The weather and my work schedule have not been cooperating as of late. Today was a rare opportunity, it seems, to do some grilling. I was in the mood for ribs for some reason, and as I perused the recipes for these tasty treats, I ended up picking out the Country-Style Pork Ribs With Red Wine Vinegar Sauce on page 165.
This recipe called for "country-style" ribs, something with which I have no experience. I went down to Findlay Market this morning to investigate this matter. The butcher explained to me that these ribs come from the loin end, and are cut so that there are two small sets of bones separated by a sizeable chunk of meat. He had two left, and I asked for one, as I'm only cooking for one. The price was $3.50, and the butcher offered the second one for only and additional $1.50. This, I figured, was a solid five dollar investment. If you look in the picture below, you can see in the top piece one set of the small rib bones and just how much meat there is otherwise.
This recipe also calls for a high percentage of your cooking fuel to be water-soaked wood chunks, as opposed to charcoal. This will lend a lot of smoke to the cooking process, as well as lower the cooking temperature in the grill, as you want "low and slow" with ribs.
With the ribs on grill for an hour and fifteen minutes, I started the basting/dipping sauce.
As the sauce simmered, I started in on my side for the evening, the Gold Rush Potato Salad on page 355. For this recipe I did make a little substitution. The recipe calls for Yukon Gold potatoes, but at the market I came across an interesting tri-color blend of potatoes. They looked delicious, so I made the executive decision to make the swap.
Similar to most of The Guide's recipes, I started by making the dressing. It was simple enough, consisting of only mayonnaise, red wine vinegar, parsley, and seasoning.
Have you ever had a purple potato? I never have. Not only is the skin purple, but all of the flesh inside is purple as well. The red and yellow potatoes were both a dull yellow on the inside.
To keep them from falling through, rolling around, and in general cooking unevenly, I skewered them.
After just over 15 minutes, I pulled them off and let them cool a bit before adding them to the bowl. They smelled amazing, having been slightly smoked by the water-soaked hickory chunks.

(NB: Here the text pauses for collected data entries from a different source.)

/-- R238, R239: `BRK` and `COP` take their trap, whatever the signature byte and whatever `P.I`. -/
def Obligations.SoftwareInterrupts : Prop :=
  ∀ (sig : Byte) (s : State),
    (∃ t, exec (.brk sig) s = .next t ∧ TrapTaken .brk s t) ∧ (∃ t, exec (.cop sig) s = .next t ∧ TrapTaken .cop s t)

/-- R442, R443: an NMI edge sets the latch and is taken by the next `Step`, which clears it; IRQ is honoured when its
line is high and I is clear, is not latched, does not re-enter, and with I set the next instruction executes instead;
an NMI goes before an IRQ (R444, R430). That `HAS_EXT_INTERRUPTS` false makes the host's inputs set nothing is the
model's reading of R6 (log entry 24, DEDUCED). -/
def Obligations.InterruptsAreTaken : Prop :=
  (∀ s : State, CpuTurn s → s.run ≠ .stopped → s.nmiPending = true →
    ∃ t, step s = .next t ∧ TrapTaken .nmi { called s with nmiPending := false, run := .running } t) ∧
  (∀ s : State, CpuTurn s → s.run ≠ .stopped → s.nmiPending = false → s.irqLine = true → s.flag .i = false →
    ∃ t, step s = .next t ∧ TrapTaken .irq { called s with run := .running } t ∧ t.flag .i = true ∧
      t.irqLine = true) ∧
  (∀ s : State, CpuTurn s → s.run = .running → s.nmiPending = false → s.irqLine = true → s.flag .i = true →
    s.config.knows (s.codeByte 0) = true →
    step s = exec s.nextInstr.1 { called s with pc := s.pc + BitVec.ofNat 16 s.nextInstr.2 }) ∧
  (∀ (s : State) (rest : List HostAction), s.hostQueue = .pulseNmi :: rest →
    step s = .next { s with hostQueue := rest, nmiPending := s.nmiPending || s.config.hasExtInterrupts }) ∧
  (∀ (s : State) (level : Bool) (rest : List HostAction), s.hostQueue = .setIrq level :: rest →
    step s = .next { s with hostQueue := rest, irqLine := level && s.config.hasExtInterrupts })

/-- R237: `RTI` pulls `P` through `SetP`, then `PC` exactly, then `PB` in native mode. -/
def Obligations.ReturnFromInterrupt : Prop :=
  ∀ s : State, ∃ t, exec .rti s = .next t ∧
    t.p = (if s.e then pulledByte s 0 ||| 0x30 else pulledByte s 0) ∧
    t.x = (if t.flag .x then (lowByte s.x).setWidth 16 else s.x) ∧
    t.y = (if t.flag .x then (lowByte s.y).setWidth 16 else s.y) ∧
    t.pc = pulledWord s 1 ∧
    t.pb = (if s.e then s.pb else pulledByte s 3) ∧
    t.sp = stackMoved s (if s.e then 3 else 4) ∧
    t = { s with p := t.p, x := t.x, y := t.y, pc := t.pc, pb := t.pb, sp := t.sp }

/-- R447, R448: from a state that meets the emulation and index invariants, `RTI` straight after trap entry gives
back every register, the status and the address to resume at; only memory differs, in the four slots pushed, or the
three of emulation mode. There the bank is not saved, so it must be the bank 0 that entry leaves. -/
def Obligations.ReturnUndoesTrapEntry : Prop :=
  ∀ (k : Trap) (s : State), s.EmulationInv → s.IndexInv → (s.e = true → s.pb = 0) →
    ∃ t, exec .rti (s.trapEnter k) = .next t ∧ t = { s with mem := t.mem } ∧
      ∀ a, (∀ n, n < (if s.e then 3 else 4) → a ≠ pushSlot s n) → memByte t.mem a = memByte s.mem a

/-! The whole machine. -/

/-- Every step, of the CPU or of the host, keeps the invariant: the emulation-mode invariants, zero index high bytes
when `x8`, canonical memories, ring cursors inside the ring (R23, R24, R28, R416; log entries 1, 2, 3). -/
def Obligations.StepKeepsInvariant : Prop := ∀ s t : State, s.Inv → step s = .next t → t.Inv

/-- The state after reset has the invariant. -/
def Obligations.ResetHasInvariant : Prop := State.reset.Inv

/-- Every instruction completes from every state and leaves the coprocessor, the host's fields, the configuration and
the interrupt inputs alone, except that `ADC` and `SBC` are refused when the configuration refuses decimal arithmetic
(R163, R164, R441; log entry 11). -/
def Obligations.InstructionsComplete : Prop :=
  ∀ (i : Instr) (s : State),
    (DecimalRefused i s → exec i s = .refused .decimalModeRefuses) ∧
    (¬ DecimalRefused i s → ∃ t, exec i s = .next t ∧ SurroundingsKept s t)

/-- R29: `E` is written by `XCE`, which exchanges it with the carry, and set by reset; nothing else writes it. -/
def Obligations.OnlyExchangeWritesE : Prop :=
  (∀ (i : Instr) (s t : State), exec i s = .next t → i ≠ .xce → t.e = s.e) ∧
  (∀ s : State, ∃ t, exec .xce s = .next t ∧ t.e = s.flag .c ∧ t.flag .c = s.e) ∧
  (∀ (k : Trap) (s : State), (s.trapEnter k).e = s.e) ∧
  (∀ (s : State) (draw : ResetDraw), (s.cpuReset draw).e = true) ∧ State.reset.e = true

/-- R25: which instructions write which register, `E`, `run` and memory; every other one leaves it alone. -/
def Obligations.RegisterWriters : Prop :=
  ∀ (i : Instr) (s t : State), exec i s = .next t →
    (¬ writesC i → t.c = s.c) ∧ (¬ writesX i → t.x = s.x) ∧ (¬ writesY i → t.y = s.y) ∧
    (¬ writesS i → t.sp = s.sp) ∧ (¬ opcodeIn i [0x5B, 0x2B] → t.d = s.d) ∧
    (¬ opcodeIn i [0xAB, 0x54, 0x44] → t.db = s.db) ∧
    (¬ opcodeIn i [0x5C, 0xDC, 0x22, 0x6B, 0x40, 0x00, 0x02] → t.pb = s.pb) ∧
    (¬ opcodeIn i [0xFB] → t.e = s.e) ∧ (¬ opcodeIn i [0xCB, 0xDB] → t.run = s.run) ∧
    (¬ writesMemory i → t.mem = s.mem)

/-- R27: which instructions write which flag; every other one leaves it alone. -/
def Obligations.FlagWriters : Prop :=
  ∀ (i : Instr) (s t : State) (f : Flag), exec i s = .next t → ¬ writesFlag i f → t.flag f = s.flag f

I sampled one to make sure they were properly cooked; they were crispy and smoky on the outside, and perfectly cooked on the inside.
Pleased with myself, I began pulling them off the skewers and slicing them up even smaller for the salad.
The onions only take about ten minutes, and the salad was nearing completion.
Last to go in was the raw celery, with only a gentle tossing to bring everything together required.
YUM!
In the final twenty minutes, you have to lightly baste the ribs with the sauce you made earlier. This will caramelize on the ribs, deepening the color and adding texture and flavor.
I took one part of one of the country ribs, some potato salad (still warm, per directions), and some of the dipping sauce.
This was another successful evening. The ribs were a little different in texture and flavor than the traditional spareribs or babyback ribs, but were still delicious. The benefit of the country ribs is a higher ratio of meat to bone, but it seems a little leaner (read: less fat so less flavor). A cross section revealed the dark and crusty exterior, a lovely pink smoke ring just underneath, and delicious and juicy white meat underneath. A quick dip in the sauce and you have a rather wide spectrum of textures and flavors. In short, everyone should try these at least once. As for the potatoes, these were a big surprise. My call to substitute in the tri-color potato mix was a good one, as it widened the flavor and texture profile. I can't explain why, but for some reason I kept smelling and tasting bacon notes, which both thoroughly pleased and perplexed me. I think adding some smoked bacon to this dish would really take it to the next level. This recipe will be seen by friends before the year is out.